• _INSTRUCTIONS FOR THE TASK_
Copy every line of the data that includes the string "lean".

#### WORKING DATA ####

-- ==== Sys2Proof/Machine/Operands.lean ====
section
/-! DEFINITION. The operand forms of the commands (rules R9, R20, R74, R75): a single register is
`State.val`; here are the points, the immediates, and the destinations a command writes. -/

namespace Sys2Proof.Machine

/-- A Jacobian point `(X, Y, Z)` (rule R9). -/
structure JPoint where
  x : Int
  y : Int
  z : Int
  deriving DecidableEq, Repr

/-- An affine point `(x, y)` (rule R9). -/
structure APoint where
  x : Int
  y : Int
  deriving DecidableEq, Repr

/-- The Jacobian operand with base `b`: `(R[b], R[b+1], R[b+2])` (rules R9, R20). -/
def State.jacobian (s : State) (b : RegIdx) : JPoint :=
  { x := s.val b, y := s.val (b + 1), z := s.val (b + 2) }

/-- The affine operand with base `b`: `(R[b], R[b+1])` (rules R9, R20). -/
def State.affine (s : State) (b : RegIdx) : APoint :=
  { x := s.val b, y := s.val (b + 1) }

/-- The destinations of a Jacobian result (rules R20, R34). -/
def jacobianDest (b : RegIdx) (q : JPoint) : List (RegIdx × Int) :=
  [(b, q.x), (b + 1, q.y), (b + 2, q.z)]

/-- The destinations of an affine result (rules R20, R34). -/
def affineDest (b : RegIdx) (q : APoint) : List (RegIdx × Int) :=
  [(b, q.x), (b + 1, q.y)]

/-- `zext_16(imm16)` (rules R74, R92). -/
def immediate (imm : BitVec 16) : Int := imm.toNat

/-- `2^sh`, `sh` a count of bit positions 0 to 31 (rules R74, R104, R105). -/
def shiftFactor (sh : BitVec 5) : Nat := 2 ^ sh.toNat

end Sys2Proof.Machine
end

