-- ==== Sys2Proof/Machine/Modular.lean ====
section
/-! DEFINITION. The modular commands: `MULMOD` and `MODP` (rules R131 to R134). Both are given by their
result; there is no Montgomery domain (rules R12, R132). -/

namespace Sys2Proof.Machine

/-- `MULMOD rd, ra, rb, rc` (rule R131): the product is internal and never overflows. -/
def execMulmod (rd ra rb rc : RegIdx) (s : State) : Result :=
  commit s ((remainderValue (s.val ra * s.val rb) (s.val rc)).map fun r => [(rd, r)])

/-- `MODP rd, ra, scheme` (rule R133). -/
def execModp (rd ra : RegIdx) (cv : Scheme) (s : State) : Result :=
  commit s (.ok [(rd, modp cv (s.val ra))])

end Sys2Proof.Machine
end

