-- ==== Sys2Proof/Machine/Engine.lean ====
section
/-! DEFINITION. The engine's step and the effect of each event (rules R59, R80, R206, R216, R226). -/

namespace Sys2Proof.Machine

/-- The engine's one atomic step on the word latched in `CMD` (rules R80, R226). -/
def engineStep (s : State) : Result :=
  match decode s.cmd with
  | .command i => exec i s
  | .illegal _ => raise s .illegalCommand
  | .unsupportedScheme => raise s .unsupportedScheme

/-- The engine's turn: it moves only while `BUSY = 1`; an idle core holds its state (rules R13, R206). -/
def engineTurn (s : State) : Result := if s.status.busy then engineStep s else .next s

/-- One event takes effect, as one atomic change of state (rules R46, R59, R216, R226). -/
def takeEvent (e : Event) (s : State) : Result :=
  match e with
  | .read addr => .next (hostRead addr s)
  | .write addr d => .next (hostWrite addr d s)
  | .engine => engineTurn s
  | .reset => .next (resetEvent s)

end Sys2Proof.Machine
end

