-- ==== Sys2Proof/Laws/Commands.lean ====
section
/-! SUPPORT. How a command ends: everything the shared operations `commit` and `whenLegal` can do, and the
buffer commands, which never stop the model (rules R10, R18, R53, R187, R226). -/

namespace Sys2Proof.Machine

/-! ### Fault entry -/

theorem State.faultEntry_eq (s : State) (c : FaultCode) : s.faultEntry c = afterFault c.code s := rfl

theorem raise_eq (s : State) (c : FaultCode) : raise s c = .next (afterFault c.code s) := rfl

/-- A fault's code is one of `0x01` to `0x08` (rule R188). -/
theorem FaultCode.code_range (c : FaultCode) : 1 ≤ c.code.toNat ∧ c.code.toNat ≤ 8 := by
  cases c <;> decide

/-! ### Writing registers and ending -/

/-- What a command that ends well after writing registers once each has done. -/
theorem wroteExactly_finish {s : State} {ws : List (RegIdx × Int)} (hn : (ws.map Prod.fst).Nodup)
    (hf : ws.all (fun w => fits w.2) = true) : WroteExactly s (s.writeRegs ws).finish ws := by
  obtain ⟨h1, h2, h3, h4, h5, h6, h7, h8⟩ := State.writeRegs_rest ws s
  have hreg : ∀ r, ((s.writeRegs ws).finish).reg r = (s.writeRegs ws).reg r := fun r => rfl
  have hfit := List.all_eq_true.mp hf
  refine ⟨fun w hw => ?_, fun r hr => ?_, ?_, ?_⟩
  · have e : ((s.writeRegs ws).finish).reg w.1 = BigInt.ofInt w.2 := by
      rw [hreg, State.reg_writeRegs_dest ws s hn w hw]
    exact ⟨by rw [State.val, e, BigInt.val_ofInt (hfit w hw)],
      by rw [e, BigInt.canonical_ofInt (hfit w hw)]⟩
  · rw [hreg, State.reg_writeRegs_other ws s hr]
  · constructor <;> simp_all
  · simp [EndedWell, h5]

/-- Everything `commit` can do: write all destinations and end well, or take one fault. -/
theorem commit_cases {s : State} {r : Except FaultCode (List (RegIdx × Int))} {t : State}
    (h : commit s r = .next t) :
    (∃ ws, r = .ok ws ∧ ws.all (fun w => fits w.2) = true ∧ t = (s.writeRegs ws).finish)
      ∨ (∃ c, r = .error c ∧ t = afterFault c.code s)
      ∨ (∃ ws, r = .ok ws ∧ ws.all (fun w => fits w.2) = false ∧ t = afterFault 0x04 s) := by
  unfold commit at h
  split at h
  · next c =>
    rw [raise_eq] at h; injection h with h
    exact Or.inr (Or.inl ⟨c, rfl, h.symm⟩)
  · next ws =>
    split at h
    · next hf => injection h with h; exact Or.inl ⟨ws, rfl, hf, h.symm⟩
    · next hf =>
      rw [raise_eq] at h; injection h with h
      exact Or.inr (Or.inr ⟨ws, rfl, by simpa using hf, h.symm⟩)

theorem commit_ok {s : State} {ws : List (RegIdx × Int)} (hf : ws.all (fun w => fits w.2) = true) :
    commit s (.ok ws) = .next (s.writeRegs ws).finish := by
  unfold commit; simp only [hf, if_true]

theorem commit_overflow {s : State} {ws : List (RegIdx × Int)}
    (hf : ws.all (fun w => fits w.2) = false) : commit s (.ok ws) = .next (afterFault 0x04 s) := by
  unfold commit; simp only [hf, Bool.false_eq_true, if_false]; rfl

theorem commit_error (s : State) (c : FaultCode) : commit s (.error c) = .next (afterFault c.code s) := rfl

/-- A command whose destinations are named once each and whose values fit completes with exactly that
effect. -/
theorem commit_wrote {s : State} {ws : List (RegIdx × Int)} (hn : (ws.map Prod.fst).Nodup)
    (hf : ws.all (fun w => fits w.2) = true) :
    ∃ t, commit s (.ok ws) = .next t ∧ WroteExactly s t ws :=
  ⟨_, commit_ok hf, wroteExactly_finish hn hf⟩

/-- The case of one destination. -/
theorem commit_wrote_one {s : State} (rd : RegIdx) {v : Int} (hf : fits v = true) :
    ∃ t, commit s (.ok [(rd, v)]) = .next t ∧ WroteExactly s t [(rd, v)] :=
  commit_wrote (by simp) (by simpa using hf)

theorem commit_next (s : State) (r : Except FaultCode (List (RegIdx × Int))) :
    ∃ t, commit s r = .next t := by
  unfold commit
  split
  · exact ⟨_, rfl⟩
  · split <;> exact ⟨_, rfl⟩

theorem whenLegal_true (s : State) (r : Except FaultCode (List (RegIdx × Int))) :
    whenLegal s true r = commit s r := rfl

theorem whenLegal_false (s : State) (r : Except FaultCode (List (RegIdx × Int))) :
    whenLegal s false r = .next (afterFault 0x01 s) := rfl

theorem whenLegal_next (s : State) (b : Bool) (r : Except FaultCode (List (RegIdx × Int))) :
    ∃ t, whenLegal s b r = .next t := by
  cases b
  · exact ⟨_, whenLegal_false s r⟩
  · rw [whenLegal_true]; exact commit_next s r

/-! ### Points as destinations: the three, or two, registers are different ones -/

theorem jacobianDest_nodup (b : RegIdx) (q : JPoint) : ((jacobianDest b q).map Prod.fst).Nodup := by
  simp [jacobianDest]

theorem affineDest_nodup (b : RegIdx) (q : APoint) : ((affineDest b q).map Prod.fst).Nodup := by
  simp [affineDest]

/-! ### The buffer commands never stop the model (rule R53) -/

theorem byteLength_le {m : Nat} (h : m < 2 ^ (32 * Config.limbCap)) : byteLength m ≤ Config.bufBytes := by
  have hb : bitlen m ≤ 32 * Config.limbCap := (bitlen_le_iff _ _).mpr h
  simp only [Config.limbCap, Config.bufBytes, byteLength] at *
  omega

theorem magnitudeBytes_length (m : Nat) : (magnitudeBytes m).length = byteLength m := by
  simp [magnitudeBytes]

/-- The serialisation of any register fits the buffer. -/
theorem magnitudeBytes_le (s : State) (r : RegIdx) :
    0 + (magnitudeBytes (s.val r).natAbs).length ≤ Config.bufBytes := by
  rw [magnitudeBytes_length, Nat.zero_add]
  exact byteLength_le ((fits_iff _).mp (s.fits_val r))

end Sys2Proof.Machine
end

####

• _WRITTEN RESPONSE_
-- ==== Sys2Proof/Machine/Operands.lean ====
-- ==== Sys2Proof/Machine/Modular.lean ====
-- ==== Sys2Proof/Machine/Engine.lean ====
-- ==== Sys2Proof/Laws/Commands.lean ====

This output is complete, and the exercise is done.